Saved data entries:
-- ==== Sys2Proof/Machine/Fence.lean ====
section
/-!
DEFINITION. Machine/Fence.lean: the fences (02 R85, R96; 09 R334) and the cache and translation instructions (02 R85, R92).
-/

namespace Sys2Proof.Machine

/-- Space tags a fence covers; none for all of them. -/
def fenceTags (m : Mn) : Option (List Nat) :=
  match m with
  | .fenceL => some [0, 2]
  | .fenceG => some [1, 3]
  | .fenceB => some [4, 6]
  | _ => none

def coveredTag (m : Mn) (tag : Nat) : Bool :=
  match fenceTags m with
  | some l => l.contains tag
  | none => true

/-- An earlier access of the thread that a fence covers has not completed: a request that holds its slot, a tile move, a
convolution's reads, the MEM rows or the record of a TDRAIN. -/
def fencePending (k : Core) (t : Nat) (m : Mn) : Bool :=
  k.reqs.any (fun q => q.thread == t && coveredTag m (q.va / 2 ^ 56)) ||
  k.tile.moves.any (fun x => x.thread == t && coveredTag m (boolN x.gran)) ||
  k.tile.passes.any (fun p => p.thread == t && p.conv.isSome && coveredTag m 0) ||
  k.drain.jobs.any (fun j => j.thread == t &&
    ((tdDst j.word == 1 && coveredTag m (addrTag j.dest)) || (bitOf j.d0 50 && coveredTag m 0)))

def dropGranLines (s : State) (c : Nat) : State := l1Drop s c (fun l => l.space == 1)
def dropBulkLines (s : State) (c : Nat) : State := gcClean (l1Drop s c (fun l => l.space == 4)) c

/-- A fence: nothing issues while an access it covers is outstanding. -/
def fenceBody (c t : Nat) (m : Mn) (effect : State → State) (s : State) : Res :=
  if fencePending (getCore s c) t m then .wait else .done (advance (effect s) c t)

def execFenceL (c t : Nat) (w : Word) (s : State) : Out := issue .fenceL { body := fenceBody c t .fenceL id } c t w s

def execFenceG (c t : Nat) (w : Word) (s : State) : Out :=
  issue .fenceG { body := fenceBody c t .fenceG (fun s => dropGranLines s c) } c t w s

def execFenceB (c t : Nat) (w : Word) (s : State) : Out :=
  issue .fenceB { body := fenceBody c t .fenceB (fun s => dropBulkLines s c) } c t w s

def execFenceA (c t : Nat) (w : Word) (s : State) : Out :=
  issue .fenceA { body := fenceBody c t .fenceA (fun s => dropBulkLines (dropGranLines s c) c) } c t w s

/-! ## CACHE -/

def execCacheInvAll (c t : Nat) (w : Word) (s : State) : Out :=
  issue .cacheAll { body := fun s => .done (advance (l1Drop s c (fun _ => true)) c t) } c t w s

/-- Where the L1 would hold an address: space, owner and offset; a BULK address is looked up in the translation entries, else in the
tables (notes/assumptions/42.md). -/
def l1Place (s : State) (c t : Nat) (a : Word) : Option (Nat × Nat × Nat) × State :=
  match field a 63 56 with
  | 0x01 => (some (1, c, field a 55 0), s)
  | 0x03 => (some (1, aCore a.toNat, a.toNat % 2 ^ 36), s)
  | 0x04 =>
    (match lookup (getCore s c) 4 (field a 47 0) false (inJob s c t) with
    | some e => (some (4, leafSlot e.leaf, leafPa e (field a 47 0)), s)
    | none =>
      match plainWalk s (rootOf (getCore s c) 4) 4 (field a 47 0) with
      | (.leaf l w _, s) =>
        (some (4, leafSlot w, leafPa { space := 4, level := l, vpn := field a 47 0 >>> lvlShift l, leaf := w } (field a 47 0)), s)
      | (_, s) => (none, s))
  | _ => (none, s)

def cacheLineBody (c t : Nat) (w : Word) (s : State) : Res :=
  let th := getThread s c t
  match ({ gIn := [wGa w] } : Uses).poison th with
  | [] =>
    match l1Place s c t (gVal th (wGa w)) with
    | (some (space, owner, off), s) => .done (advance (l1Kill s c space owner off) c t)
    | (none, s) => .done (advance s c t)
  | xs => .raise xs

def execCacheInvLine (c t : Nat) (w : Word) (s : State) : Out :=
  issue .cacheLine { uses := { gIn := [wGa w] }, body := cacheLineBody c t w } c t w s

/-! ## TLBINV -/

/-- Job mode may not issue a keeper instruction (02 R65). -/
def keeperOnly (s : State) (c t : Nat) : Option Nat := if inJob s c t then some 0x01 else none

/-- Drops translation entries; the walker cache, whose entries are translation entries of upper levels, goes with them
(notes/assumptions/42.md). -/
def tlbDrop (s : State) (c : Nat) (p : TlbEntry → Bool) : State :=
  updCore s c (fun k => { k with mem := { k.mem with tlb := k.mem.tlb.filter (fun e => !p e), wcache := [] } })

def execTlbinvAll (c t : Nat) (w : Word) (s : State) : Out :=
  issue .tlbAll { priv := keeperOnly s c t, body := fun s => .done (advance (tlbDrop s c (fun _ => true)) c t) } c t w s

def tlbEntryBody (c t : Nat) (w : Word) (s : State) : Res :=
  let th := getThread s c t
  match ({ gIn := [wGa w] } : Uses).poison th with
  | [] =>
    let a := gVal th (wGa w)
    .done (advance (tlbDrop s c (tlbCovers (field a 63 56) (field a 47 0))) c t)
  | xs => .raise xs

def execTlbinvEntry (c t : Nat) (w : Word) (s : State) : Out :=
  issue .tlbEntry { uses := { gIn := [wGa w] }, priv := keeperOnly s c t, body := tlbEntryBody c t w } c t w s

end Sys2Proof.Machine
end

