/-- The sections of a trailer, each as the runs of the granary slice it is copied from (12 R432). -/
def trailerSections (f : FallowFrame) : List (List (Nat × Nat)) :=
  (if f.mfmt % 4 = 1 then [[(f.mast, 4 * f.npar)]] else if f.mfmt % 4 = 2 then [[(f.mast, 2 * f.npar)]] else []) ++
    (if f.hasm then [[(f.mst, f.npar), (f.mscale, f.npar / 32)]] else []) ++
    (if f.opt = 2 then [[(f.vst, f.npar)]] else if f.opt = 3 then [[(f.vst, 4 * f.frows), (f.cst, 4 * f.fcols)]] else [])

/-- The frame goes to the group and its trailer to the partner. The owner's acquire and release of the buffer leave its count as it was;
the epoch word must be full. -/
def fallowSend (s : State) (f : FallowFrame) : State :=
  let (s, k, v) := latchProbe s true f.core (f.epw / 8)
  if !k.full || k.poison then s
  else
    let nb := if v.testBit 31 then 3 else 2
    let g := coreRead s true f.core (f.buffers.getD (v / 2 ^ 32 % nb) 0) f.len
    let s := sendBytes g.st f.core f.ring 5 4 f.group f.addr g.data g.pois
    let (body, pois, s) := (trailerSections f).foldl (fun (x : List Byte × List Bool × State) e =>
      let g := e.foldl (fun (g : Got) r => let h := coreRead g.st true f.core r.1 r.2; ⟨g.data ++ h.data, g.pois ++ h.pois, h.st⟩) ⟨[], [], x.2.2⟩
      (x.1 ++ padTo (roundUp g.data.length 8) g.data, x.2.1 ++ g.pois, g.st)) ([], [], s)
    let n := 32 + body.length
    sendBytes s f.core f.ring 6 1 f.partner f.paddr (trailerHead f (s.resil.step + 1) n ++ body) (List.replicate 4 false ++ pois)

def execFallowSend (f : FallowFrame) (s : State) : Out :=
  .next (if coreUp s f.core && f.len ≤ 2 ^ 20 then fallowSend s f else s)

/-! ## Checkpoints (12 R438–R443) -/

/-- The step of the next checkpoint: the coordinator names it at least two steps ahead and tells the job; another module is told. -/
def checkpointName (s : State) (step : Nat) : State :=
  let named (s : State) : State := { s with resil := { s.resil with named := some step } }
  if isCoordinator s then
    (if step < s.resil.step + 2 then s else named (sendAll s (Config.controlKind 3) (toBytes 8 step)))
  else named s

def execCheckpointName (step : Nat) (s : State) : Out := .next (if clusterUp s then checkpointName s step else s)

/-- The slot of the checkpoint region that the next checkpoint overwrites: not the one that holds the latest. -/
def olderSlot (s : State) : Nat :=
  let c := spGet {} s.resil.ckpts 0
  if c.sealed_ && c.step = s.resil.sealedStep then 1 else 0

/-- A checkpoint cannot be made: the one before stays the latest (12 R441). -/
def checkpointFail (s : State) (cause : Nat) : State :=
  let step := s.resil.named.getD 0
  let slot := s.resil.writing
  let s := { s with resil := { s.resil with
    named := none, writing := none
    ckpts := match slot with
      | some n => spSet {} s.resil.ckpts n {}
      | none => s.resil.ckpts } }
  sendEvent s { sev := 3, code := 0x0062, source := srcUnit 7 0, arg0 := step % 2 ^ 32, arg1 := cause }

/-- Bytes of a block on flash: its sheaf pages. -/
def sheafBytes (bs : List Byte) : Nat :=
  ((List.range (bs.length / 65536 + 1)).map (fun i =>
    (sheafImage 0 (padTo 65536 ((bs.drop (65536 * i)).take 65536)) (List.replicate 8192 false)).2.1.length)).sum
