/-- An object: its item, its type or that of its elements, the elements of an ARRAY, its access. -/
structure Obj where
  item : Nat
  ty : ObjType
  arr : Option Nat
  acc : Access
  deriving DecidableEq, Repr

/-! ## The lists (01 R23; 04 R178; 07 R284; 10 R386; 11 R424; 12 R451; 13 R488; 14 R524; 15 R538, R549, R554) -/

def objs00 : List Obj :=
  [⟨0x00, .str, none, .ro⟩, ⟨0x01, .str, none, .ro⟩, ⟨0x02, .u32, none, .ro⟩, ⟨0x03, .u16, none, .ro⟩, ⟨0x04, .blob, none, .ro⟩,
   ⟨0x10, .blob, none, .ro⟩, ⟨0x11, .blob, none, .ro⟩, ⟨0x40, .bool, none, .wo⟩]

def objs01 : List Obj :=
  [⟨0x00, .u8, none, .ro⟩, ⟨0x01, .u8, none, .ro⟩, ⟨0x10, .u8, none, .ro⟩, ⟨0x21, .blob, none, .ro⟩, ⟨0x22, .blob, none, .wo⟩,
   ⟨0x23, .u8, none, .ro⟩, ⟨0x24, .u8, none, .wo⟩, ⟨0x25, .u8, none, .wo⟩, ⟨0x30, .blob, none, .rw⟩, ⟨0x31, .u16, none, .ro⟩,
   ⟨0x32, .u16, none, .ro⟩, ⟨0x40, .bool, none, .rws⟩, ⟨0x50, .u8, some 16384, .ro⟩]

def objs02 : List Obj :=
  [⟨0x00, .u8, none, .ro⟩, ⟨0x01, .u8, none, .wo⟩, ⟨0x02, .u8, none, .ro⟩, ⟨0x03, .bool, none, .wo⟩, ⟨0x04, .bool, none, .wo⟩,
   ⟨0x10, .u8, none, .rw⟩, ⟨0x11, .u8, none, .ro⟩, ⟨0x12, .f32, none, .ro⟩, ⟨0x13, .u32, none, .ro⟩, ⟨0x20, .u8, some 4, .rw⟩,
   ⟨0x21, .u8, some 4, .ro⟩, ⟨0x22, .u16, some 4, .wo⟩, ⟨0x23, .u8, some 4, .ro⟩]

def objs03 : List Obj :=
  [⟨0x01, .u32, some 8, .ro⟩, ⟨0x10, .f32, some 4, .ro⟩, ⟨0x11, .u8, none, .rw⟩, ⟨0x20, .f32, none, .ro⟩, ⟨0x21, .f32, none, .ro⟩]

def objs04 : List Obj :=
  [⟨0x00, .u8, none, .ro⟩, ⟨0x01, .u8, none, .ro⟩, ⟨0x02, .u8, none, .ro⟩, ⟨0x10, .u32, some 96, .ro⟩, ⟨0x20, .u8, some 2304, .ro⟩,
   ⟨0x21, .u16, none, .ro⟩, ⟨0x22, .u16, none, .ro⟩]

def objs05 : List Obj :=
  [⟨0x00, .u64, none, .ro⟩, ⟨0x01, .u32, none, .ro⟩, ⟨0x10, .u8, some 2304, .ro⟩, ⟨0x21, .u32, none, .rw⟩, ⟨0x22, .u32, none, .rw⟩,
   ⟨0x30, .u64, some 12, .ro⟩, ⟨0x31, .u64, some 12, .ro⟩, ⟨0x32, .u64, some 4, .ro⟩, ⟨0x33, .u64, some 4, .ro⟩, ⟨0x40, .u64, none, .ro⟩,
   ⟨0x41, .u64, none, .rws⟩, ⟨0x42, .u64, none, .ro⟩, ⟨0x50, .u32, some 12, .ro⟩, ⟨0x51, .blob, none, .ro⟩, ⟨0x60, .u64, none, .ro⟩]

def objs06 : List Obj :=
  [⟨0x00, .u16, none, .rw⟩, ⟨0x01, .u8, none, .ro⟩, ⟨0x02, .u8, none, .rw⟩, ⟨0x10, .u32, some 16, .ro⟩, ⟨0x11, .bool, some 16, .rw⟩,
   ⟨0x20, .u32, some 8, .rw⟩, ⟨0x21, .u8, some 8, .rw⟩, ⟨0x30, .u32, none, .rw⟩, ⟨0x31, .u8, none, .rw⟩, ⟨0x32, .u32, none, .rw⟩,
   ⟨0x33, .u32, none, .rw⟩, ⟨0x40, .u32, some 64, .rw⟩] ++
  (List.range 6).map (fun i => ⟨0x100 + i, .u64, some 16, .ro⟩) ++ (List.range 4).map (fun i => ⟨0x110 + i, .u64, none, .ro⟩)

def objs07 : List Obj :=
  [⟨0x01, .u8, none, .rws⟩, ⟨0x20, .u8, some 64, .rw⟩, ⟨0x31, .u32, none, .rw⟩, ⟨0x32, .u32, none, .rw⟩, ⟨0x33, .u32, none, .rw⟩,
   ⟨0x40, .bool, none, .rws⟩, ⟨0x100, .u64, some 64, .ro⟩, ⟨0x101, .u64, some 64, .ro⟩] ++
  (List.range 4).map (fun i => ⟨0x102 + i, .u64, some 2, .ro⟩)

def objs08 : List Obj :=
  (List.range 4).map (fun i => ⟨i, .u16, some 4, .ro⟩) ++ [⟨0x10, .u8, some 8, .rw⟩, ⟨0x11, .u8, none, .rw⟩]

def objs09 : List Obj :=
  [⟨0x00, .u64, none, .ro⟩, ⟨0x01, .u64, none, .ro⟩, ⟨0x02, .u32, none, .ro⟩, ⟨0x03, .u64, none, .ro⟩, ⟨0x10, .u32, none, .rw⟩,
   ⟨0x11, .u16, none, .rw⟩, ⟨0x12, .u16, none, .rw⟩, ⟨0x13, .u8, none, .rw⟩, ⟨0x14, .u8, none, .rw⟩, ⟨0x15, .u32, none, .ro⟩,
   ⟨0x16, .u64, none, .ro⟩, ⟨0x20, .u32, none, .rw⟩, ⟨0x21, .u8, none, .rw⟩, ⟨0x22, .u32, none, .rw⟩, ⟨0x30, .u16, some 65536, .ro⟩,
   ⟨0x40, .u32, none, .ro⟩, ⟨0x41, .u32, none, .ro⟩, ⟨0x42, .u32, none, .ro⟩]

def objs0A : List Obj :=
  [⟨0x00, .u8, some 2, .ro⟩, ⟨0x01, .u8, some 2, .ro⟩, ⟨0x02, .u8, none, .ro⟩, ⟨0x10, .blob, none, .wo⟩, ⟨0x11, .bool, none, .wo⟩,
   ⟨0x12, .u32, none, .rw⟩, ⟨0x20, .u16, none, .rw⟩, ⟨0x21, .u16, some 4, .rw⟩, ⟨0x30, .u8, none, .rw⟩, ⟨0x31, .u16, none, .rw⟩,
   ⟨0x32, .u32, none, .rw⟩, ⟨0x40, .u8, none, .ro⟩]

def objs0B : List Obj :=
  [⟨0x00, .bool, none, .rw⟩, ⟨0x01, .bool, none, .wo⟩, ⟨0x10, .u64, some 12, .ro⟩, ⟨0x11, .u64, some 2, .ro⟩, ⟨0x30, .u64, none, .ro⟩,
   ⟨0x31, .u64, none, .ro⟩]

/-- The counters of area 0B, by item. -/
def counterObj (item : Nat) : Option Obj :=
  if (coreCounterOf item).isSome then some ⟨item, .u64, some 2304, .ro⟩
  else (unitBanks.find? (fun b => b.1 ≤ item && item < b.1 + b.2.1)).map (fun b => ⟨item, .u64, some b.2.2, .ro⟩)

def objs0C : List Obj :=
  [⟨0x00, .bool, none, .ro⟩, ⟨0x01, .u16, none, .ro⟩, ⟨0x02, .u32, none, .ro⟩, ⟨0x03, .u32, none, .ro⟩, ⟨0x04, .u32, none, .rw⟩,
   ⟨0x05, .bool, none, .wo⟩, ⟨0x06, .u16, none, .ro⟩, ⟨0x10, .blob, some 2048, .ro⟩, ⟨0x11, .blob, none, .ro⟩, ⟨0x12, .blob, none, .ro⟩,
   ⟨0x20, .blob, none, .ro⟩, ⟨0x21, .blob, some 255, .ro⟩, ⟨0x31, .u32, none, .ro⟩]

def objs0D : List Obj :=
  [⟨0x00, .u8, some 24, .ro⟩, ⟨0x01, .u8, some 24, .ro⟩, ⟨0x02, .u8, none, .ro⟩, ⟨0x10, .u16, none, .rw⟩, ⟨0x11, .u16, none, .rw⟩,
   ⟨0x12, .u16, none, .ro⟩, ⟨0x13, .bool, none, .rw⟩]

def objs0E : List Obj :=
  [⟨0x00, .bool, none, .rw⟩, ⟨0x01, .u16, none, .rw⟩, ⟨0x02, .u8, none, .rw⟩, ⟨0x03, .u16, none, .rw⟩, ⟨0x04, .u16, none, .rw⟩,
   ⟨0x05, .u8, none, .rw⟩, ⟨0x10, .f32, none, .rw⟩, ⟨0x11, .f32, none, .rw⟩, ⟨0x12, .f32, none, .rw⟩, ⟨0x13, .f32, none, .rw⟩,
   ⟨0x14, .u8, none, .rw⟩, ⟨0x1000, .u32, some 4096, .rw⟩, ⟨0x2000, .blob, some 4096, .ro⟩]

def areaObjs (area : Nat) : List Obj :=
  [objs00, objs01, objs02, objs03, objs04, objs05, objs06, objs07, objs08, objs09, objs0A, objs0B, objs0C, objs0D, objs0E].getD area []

◆ Task goal ◆
Where the data above reaches the line holding "(if f.hasm then", begin printing, and stop after the line holding "else named s". Each line must be reproduced exactly, with nothing else added.

◆ Response to this task ◆
    (if f.hasm then [[(f.mst, f.npar), (f.mscale, f.npar / 32)]] else []) ++
    (if f.opt = 2 then [[(f.vst, f.npar)]] else if f.opt = 3 then [[(f.vst, 4 * f.frows), (f.cst, 4 * f.fcols)]] else [])

/-- The frame goes to the group and its trailer to the partner. The owner's acquire and release of the buffer leave its count as it was;
the epoch word must be full. -/
def fallowSend (s : State) (f : FallowFrame) : State :=
  let (s, k, v) := latchProbe s true f.core (f.epw / 8)
  if !k.full || k.poison then s
  else
    let nb := if v.testBit 31 then 3 else 2
    let g := coreRead s true f.core (f.buffers.getD (v / 2 ^ 32 % nb) 0) f.len
    let s := sendBytes g.st f.core f.ring 5 4 f.group f.addr g.data g.pois
    let (body, pois, s) := (trailerSections f).foldl (fun (x : List Byte × List Bool × State) e =>
      let g := e.foldl (fun (g : Got) r => let h := coreRead g.st true f.core r.1 r.2; ⟨g.data ++ h.data, g.pois ++ h.pois, h.st⟩) ⟨[], [], x.2.2⟩
      (x.1 ++ padTo (roundUp g.data.length 8) g.data, x.2.1 ++ g.pois, g.st)) ([], [], s)
    let n := 32 + body.length
    sendBytes s f.core f.ring 6 1 f.partner f.paddr (trailerHead f (s.resil.step + 1) n ++ body) (List.replicate 4 false ++ pois)

def execFallowSend (f : FallowFrame) (s : State) : Out :=
  .next (if coreUp s f.core && f.len ≤ 2 ^ 20 then fallowSend s f else s)

/-! ## Checkpoints (12 R438–R443) -/

/-- The step of the next checkpoint: the coordinator names it at least two steps ahead and tells the job; another module is told. -/
def checkpointName (s : State) (step : Nat) : State :=
  let named (s : State) : State := { s with resil := { s.resil with named := some step } }
  if isCoordinator s then
    (if step < s.resil.step + 2 then s else named (sendAll s (Config.controlKind 3) (toBytes 8 step)))
  else named s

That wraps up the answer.